BEGIN ENTRIES SUPPLIED
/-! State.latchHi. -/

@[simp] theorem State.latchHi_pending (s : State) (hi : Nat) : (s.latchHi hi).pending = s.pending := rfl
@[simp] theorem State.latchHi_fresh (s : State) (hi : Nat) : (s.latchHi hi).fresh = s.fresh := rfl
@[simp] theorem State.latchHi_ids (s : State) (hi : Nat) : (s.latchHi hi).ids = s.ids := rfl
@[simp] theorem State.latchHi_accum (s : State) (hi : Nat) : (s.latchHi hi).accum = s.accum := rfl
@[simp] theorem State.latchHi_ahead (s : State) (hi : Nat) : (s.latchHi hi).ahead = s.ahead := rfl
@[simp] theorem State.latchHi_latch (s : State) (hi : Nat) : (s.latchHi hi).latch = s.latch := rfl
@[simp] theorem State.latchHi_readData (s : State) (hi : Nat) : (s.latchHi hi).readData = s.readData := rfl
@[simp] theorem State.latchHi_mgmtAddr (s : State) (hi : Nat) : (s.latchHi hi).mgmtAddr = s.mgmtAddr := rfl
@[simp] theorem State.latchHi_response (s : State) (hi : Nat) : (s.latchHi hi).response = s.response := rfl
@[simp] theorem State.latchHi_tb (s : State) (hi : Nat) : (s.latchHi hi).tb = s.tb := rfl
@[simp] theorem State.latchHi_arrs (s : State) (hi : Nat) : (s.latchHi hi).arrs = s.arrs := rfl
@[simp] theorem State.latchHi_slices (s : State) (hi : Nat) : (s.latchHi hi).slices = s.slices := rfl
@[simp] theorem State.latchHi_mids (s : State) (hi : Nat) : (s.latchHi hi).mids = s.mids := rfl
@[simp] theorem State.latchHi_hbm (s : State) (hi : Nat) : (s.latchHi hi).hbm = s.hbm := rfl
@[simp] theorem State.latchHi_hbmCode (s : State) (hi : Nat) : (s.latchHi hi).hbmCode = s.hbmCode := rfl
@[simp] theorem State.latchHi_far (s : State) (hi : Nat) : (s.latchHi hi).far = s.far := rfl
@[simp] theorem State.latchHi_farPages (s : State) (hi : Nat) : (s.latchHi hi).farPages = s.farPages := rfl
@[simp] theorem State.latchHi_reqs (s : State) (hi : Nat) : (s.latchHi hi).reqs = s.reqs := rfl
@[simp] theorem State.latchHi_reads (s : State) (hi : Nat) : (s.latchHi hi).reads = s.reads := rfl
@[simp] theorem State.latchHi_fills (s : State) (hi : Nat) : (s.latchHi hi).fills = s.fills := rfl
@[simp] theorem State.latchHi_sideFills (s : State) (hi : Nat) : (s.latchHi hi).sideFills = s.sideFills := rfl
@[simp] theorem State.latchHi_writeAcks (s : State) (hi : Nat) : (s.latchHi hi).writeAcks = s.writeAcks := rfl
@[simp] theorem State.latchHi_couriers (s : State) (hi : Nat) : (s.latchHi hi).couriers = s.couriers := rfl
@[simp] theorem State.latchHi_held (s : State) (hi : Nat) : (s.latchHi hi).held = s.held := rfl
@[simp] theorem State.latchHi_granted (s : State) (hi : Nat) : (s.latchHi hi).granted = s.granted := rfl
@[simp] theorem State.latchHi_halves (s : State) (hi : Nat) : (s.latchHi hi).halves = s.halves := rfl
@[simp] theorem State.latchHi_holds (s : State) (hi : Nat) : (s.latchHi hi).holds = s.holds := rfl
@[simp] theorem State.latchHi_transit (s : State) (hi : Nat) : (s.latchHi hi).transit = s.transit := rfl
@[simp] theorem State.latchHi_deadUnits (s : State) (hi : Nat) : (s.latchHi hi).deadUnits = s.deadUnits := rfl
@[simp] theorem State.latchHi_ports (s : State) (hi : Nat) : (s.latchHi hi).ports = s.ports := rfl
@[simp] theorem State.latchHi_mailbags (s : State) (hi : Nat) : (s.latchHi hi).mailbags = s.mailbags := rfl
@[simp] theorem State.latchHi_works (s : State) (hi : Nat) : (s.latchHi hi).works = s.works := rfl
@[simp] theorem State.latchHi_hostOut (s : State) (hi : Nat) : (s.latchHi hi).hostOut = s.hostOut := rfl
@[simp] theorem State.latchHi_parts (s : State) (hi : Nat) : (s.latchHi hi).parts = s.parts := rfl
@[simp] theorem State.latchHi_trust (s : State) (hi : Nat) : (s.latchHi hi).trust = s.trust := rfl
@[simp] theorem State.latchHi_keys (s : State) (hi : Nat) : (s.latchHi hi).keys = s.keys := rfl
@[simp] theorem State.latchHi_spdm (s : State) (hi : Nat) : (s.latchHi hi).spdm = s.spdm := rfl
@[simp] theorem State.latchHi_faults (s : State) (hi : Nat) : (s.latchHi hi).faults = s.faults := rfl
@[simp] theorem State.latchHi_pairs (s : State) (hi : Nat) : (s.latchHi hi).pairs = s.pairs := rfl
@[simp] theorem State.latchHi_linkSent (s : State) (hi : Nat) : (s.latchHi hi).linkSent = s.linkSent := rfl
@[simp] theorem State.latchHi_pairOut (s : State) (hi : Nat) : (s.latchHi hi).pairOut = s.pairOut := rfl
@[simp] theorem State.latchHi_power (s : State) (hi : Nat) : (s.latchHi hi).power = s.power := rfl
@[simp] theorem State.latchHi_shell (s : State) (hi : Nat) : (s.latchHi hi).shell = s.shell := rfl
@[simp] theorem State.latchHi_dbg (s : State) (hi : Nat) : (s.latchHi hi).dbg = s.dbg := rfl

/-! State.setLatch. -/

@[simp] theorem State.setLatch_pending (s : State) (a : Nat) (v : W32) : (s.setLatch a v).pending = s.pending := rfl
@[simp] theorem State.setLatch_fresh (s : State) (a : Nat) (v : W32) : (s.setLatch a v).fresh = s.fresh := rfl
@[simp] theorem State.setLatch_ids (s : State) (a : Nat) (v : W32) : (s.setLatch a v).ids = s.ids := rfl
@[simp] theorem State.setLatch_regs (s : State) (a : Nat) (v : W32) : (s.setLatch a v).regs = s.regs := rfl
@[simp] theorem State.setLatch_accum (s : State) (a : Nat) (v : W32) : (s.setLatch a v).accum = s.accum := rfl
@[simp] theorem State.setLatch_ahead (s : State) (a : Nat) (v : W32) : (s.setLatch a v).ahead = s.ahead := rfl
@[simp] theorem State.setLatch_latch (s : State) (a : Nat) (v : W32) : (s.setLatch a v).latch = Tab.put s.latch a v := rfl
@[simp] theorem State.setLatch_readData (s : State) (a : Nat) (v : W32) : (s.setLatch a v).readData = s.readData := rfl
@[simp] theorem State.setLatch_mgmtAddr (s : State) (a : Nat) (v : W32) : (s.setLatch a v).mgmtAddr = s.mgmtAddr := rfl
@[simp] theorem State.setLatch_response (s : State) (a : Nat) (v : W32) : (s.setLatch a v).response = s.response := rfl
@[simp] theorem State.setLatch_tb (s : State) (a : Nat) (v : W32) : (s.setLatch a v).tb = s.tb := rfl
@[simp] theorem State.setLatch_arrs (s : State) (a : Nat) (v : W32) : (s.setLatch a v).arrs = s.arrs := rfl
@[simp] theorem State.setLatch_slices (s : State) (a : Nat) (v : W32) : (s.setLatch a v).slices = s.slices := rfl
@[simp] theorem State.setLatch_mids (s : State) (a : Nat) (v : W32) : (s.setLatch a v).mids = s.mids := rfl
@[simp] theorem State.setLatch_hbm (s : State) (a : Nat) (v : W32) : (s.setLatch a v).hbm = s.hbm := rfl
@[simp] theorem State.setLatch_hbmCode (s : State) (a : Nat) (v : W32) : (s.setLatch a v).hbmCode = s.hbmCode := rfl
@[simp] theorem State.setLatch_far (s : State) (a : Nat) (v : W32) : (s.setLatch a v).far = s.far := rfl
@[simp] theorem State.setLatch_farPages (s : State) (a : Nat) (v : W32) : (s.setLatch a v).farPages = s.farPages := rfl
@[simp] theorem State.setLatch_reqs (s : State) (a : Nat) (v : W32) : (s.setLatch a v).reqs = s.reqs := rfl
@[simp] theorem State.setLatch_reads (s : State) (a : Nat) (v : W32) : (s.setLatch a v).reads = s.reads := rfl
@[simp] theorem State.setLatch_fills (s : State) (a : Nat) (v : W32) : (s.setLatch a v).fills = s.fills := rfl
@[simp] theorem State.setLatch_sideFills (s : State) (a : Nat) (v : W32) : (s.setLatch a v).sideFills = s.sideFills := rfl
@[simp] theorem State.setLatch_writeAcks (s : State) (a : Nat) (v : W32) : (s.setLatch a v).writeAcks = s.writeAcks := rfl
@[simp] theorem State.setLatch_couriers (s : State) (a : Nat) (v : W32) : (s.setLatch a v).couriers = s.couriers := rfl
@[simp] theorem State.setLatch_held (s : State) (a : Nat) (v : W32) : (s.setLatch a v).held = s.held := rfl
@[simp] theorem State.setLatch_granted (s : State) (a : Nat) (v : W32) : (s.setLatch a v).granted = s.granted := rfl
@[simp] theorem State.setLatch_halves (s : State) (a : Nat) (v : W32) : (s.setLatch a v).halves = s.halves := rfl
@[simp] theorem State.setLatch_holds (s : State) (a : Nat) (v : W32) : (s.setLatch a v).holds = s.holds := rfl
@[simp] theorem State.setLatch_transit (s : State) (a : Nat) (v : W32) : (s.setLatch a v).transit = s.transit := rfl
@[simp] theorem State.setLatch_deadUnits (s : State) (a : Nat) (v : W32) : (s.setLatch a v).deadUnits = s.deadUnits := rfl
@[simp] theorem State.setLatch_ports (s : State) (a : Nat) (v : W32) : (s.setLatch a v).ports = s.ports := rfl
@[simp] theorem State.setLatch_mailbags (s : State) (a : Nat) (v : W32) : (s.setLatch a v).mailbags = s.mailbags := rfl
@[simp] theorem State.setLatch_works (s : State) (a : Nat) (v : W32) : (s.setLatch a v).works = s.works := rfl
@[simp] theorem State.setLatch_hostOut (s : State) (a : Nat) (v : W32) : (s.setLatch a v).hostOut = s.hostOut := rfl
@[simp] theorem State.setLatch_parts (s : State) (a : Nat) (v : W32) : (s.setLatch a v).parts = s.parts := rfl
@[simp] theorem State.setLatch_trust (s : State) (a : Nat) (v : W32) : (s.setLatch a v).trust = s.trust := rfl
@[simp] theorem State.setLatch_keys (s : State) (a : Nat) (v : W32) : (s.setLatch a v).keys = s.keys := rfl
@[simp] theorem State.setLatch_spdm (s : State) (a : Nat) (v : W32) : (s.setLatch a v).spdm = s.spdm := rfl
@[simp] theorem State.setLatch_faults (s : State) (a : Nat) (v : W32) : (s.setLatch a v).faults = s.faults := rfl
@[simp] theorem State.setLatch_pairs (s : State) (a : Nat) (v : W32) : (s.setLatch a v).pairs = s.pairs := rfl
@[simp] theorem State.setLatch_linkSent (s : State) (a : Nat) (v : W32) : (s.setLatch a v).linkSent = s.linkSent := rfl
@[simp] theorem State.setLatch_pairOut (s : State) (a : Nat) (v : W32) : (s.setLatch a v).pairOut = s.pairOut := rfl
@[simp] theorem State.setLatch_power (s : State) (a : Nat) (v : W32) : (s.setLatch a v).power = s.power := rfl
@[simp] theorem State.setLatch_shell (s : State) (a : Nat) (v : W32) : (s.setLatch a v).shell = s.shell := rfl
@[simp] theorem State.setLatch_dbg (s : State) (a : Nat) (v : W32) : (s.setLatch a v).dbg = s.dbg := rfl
END ENTRIES SUPPLIED
DIRECTIONS:
Quote the records above from their first line through the line containing "hi).mgmtAddr = s.mgmtAddr := rfl", both ends included.

RESPONSE TO THE EXERCISE:
/-! State.latchHi. -/

@[simp] theorem State.latchHi_pending (s : State) (hi : Nat) : (s.latchHi hi).pending = s.pending := rfl
@[simp] theorem State.latchHi_fresh (s : State) (hi : Nat) : (s.latchHi hi).fresh = s.fresh := rfl
@[simp] theorem State.latchHi_ids (s : State) (hi : Nat) : (s.latchHi hi).ids = s.ids := rfl
@[simp] theorem State.latchHi_accum (s : State) (hi : Nat) : (s.latchHi hi).accum = s.accum := rfl
@[simp] theorem State.latchHi_ahead (s : State) (hi : Nat) : (s.latchHi hi).ahead = s.ahead := rfl
@[simp] theorem State.latchHi_latch (s : State) (hi : Nat) : (s.latchHi hi).latch = s.latch := rfl
@[simp] theorem State.latchHi_readData (s : State) (hi : Nat) : (s.latchHi hi).readData = s.readData := rfl
@[simp] theorem State.latchHi_mgmtAddr (s : State) (hi : Nat) : (s.latchHi hi).mgmtAddr = s.mgmtAddr := rfl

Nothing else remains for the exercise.